In the thriller, 60-year-old Jason plays Ed, a proud husband, father, and local fisherman who is determined to do whatever it takes to keep his family together. He is depicted as Ed alongside Abbie in episode 3 of The Catch.
But when rich and handsome young Ryan Wilson, played by Peaky Blinders star Aneurin Barnard, begins dating his daughter Abbie (Poppy Gilbert) and threatens to take her away, Ed’s life spirals out of control.
Set on the hauntingly beautiful coast of South West England, this suspenseful drama revolves around the themes of toxic masculinity and grief. Although Ed is an average man, he only has to scratch the surface to expose a torrent of turbulent emotions, which is accomplished by his wife Claire, played by Cathy Belton. ‘
“There’s a lot of confusion below the surface of anyone who’s had this kind of trauma and been tested all the time,” explains Jason, who is filming a documentary for ITV later this year, about sepsis and childhood bereavement in the one who talks about his own heartbreak.
‘When people face a crisis in their lives, it is often a combination of problems. You can deal with one problem and decide how to solve it, but when you have several, that’s where people struggle and it can lead to crisis areas. That’s what’s happening with Ed. You have to try to separate the problems and then be able to deal with them. Sometimes when there is a crisis, you have to let life take you.
“There’s a scene where Claire cares so much about Ed, who gets consumed with his problems and forgets about everyone else. She stopped looking for help and broke down, which is what happened when her son Josh died. We insert a line to Claire where she says, “Well, I lost a son too, don’t forget that.” That’s really important.

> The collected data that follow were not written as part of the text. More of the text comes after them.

-- ==== Sys2Proof/Laws/AnyBus.lean ====
section
/-! SUPPORT. A valid command whatever the bus reports: one lemma that says everything the transfers of a frame and the
end of the command can do. The frames of the commands and the failure path are read off it. -/

namespace Sys2Proof.Machine

/-- The data transfers of a command's frame (R81). -/
def dataTransfers (o : Operands) (c : Command) : List Transfer :=
  match c.dir with
  | .out => (o.wdata.toList.take (c.nData o.len).toNat).map Transfer.send
  | .inward => List.replicate (c.nData o.len).toNat Transfer.receive
  | .none => []

theorem frameTransfers_eq (o : Operands) (c : Command) :
    frameTransfers o c = (c.header o.addr).map Transfer.send ++ dataTransfers o c := rfl

theorem dataTransfers_length {c : Command} {o : Operands}
    (hv : commandCheck Config.pageSize o.addr o.len c = true) :
    (dataTransfers o c).length = (c.nData o.len).toNat := by
  have hb := (commandCheck_bounds hv).1
  unfold dataTransfers
  cases hd : c.dir
  · simp only [List.length_map, List.length_take, Vector.length_toList]; omega
  · simp
  · cases c <;> simp_all [Command.dir, Command.nData]

/-- The machine is in the frame of a command and `R` are the transfers still to come. -/
structure InFrame (c : Command) (o : Operands) (R : List Transfer) (s : State) : Prop where
  valid : commandCheck Config.pageSize o.addr o.len c = true
  resets : s.resets = []
  kind : s.kind = c.kind
  addr : s.addr = o.addr
  len : s.len = o.len
  wbuf : s.wbuf = o.wdata
  n : s.n = c.nData o.len
  err : s.err = false
  place :
    (s.phase = .opc ∧ s.idx = 0#16 ∧ R = frameTransfers o c) ∨
    (s.phase = .alo ∧ s.idx = 0#16 ∧ c.hasAddr = true ∧
      R = Transfer.send (lowByte o.addr) :: Transfer.send (highByte o.addr) :: dataTransfers o c) ∨
    (s.phase = .ahi ∧ s.idx = 0#16 ∧ c.hasAddr = true ∧
      R = Transfer.send (highByte o.addr) :: dataTransfers o c) ∨
    (s.phase = .data ∧ s.idx.toNat < s.n.toNat ∧ R = (dataTransfers o c).drop s.idx.toNat) ∨
    (s.phase = .desel ∧ R = [])

/-- What one transfer leaves, whatever it reported: `b` is the byte it brought in. -/
structure Transferred (t : Transfer) (b : Byte) (s u : State) : Prop where
  latches : LatchesKept s u
  inputs : InputsKept s u
  hostTrace : u.hostTrace = s.hostTrace
  n : u.n = s.n
  oks : u.oks = s.oks.tail
  trace : u.trace = s.trace ++ [t.event b s.nextOk]
  device : ∃ x draw, (t.event b s.nextOk).byteOut = [x] ∧ u.dev = s.dev.take draw x s.nextOk

theorem busTx_transferred (x b : Byte) (s : State) : Transferred (.send x) b s (busTx x s) :=
  ⟨⟨rfl, rfl, rfl, rfl⟩, ⟨rfl, rfl⟩, rfl, rfl, rfl, rfl, ⟨x, _, rfl, rfl⟩⟩

theorem busRx_transferred (s : State) : Transferred .receive s.nextByte s (busRx Config.filler s) :=
  ⟨⟨rfl, rfl, rfl, rfl⟩, ⟨rfl, rfl⟩, rfl, rfl, rfl, rfl, ⟨Config.filler, _, rfl, rfl⟩⟩

/-- The next transfer of a frame: it succeeds and the rest is to come, or it fails and the frame is over (R106 to
R109). -/
def NextTransfer (c : Command) (o : Operands) (t : Transfer) (R : List Transfer) (s : State) : Prop :=
  s.phase ≠ .idle ∧ ∃ b, Transferred t b s (phaseStep s) ∧
    (s.nextOk = true → InFrame c o R (phaseStep s) ∧
      ((t.received b = [] ∧ (phaseStep s).rbuf = s.rbuf ∧
          (c.dir = .inward → (phaseStep s).idx = s.idx)) ∨
        (t.received b = [b] ∧ s.idx.toNat < Config.pageSize ∧
          (phaseStep s).rbuf = s.rbuf.setIfInBounds s.idx.toNat b ∧
          (phaseStep s).idx.toNat = s.idx.toNat + 1))) ∧
    (s.nextOk = false → (phaseStep s).phase = .desel ∧ (phaseStep s).err = true ∧
      (phaseStep s).rbuf = s.rbuf)

variable {c : Command} {o : Operands} {t : Transfer} {R : List Transfer} {s : State}
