-- ==== Sys2Proof/Laws/PerInstr.lean ====
section
/-! SUPPORT. What is said of every instruction as syntax, one lemma per constructor: the sequencer reads at its command
port the command the instruction is or expands to, with its operands (R83, R91), and its frame begins with that
command's opcode (R80, R84). -/

namespace Sys2Proof.Laws.Coding

/-- The descriptor of an instruction decodes to its command, and its opcode leads its frame. -/
def Statement (i : Instr) : Prop :=
  decodeDescriptor i.descriptor = .ok (i.command.instr i.operands) ∧ (encode i).head? = some i.command.opcode

theorem wrsr (o : Operands) : Statement (.wrsr o) := ⟨rfl, rfl⟩

theorem write (o : Operands) : Statement (.write o) := ⟨rfl, rfl⟩

theorem read (o : Operands) : Statement (.read o) := ⟨rfl, rfl⟩

theorem wrdi (o : Operands) : Statement (.wrdi o) := ⟨rfl, rfl⟩

theorem rdsr (o : Operands) : Statement (.rdsr o) := ⟨rfl, rfl⟩

theorem wren (o : Operands) : Statement (.wren o) := ⟨rfl, rfl⟩

theorem writePage (o : Operands) : Statement (.writePage o) := ⟨rfl, rfl⟩

theorem readPage (addr : Half) : Statement (.readPage addr) := ⟨rfl, rfl⟩

theorem readByte (addr : Half) : Statement (.readByte addr) := ⟨rfl, rfl⟩

theorem writeByte (addr : Half) (value : Byte) : Statement (.writeByte addr value) := ⟨rfl, rfl⟩

end Sys2Proof.Laws.Coding
end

Irish actor Cathy, 53, agrees: “I think those scenes we have together, where we have to talk about our son, were almost impossible to bear looking at Jason.”
“I have never worked with someone who was so generous in sharing their own personal story with me. I found it very difficult to look into the gaps in his eyes and with someone who was so generous in his listening and it’s his own personal story.’
It’s an emotionally engaged drama that also raises pertinent moral questions, such as should we be judged for actions from our distant past, and at what point should we stop blaming other people for the life we’ve led?
“I’ve always loved thrillers and The Catch has all the ingredients to keep audiences hooked. Three-dimensional characters, a family unit under stress, with a tragedy at its heart, all brilliantly framed in the suspense genre. I’m always looking for parts that I may not have played before and Ed is a die-hard person, trying to do his best. Fail and succeed in equal measure.
- La Captura begins on Channel 5 on Wednesday, January 25 at 9:00 p.m.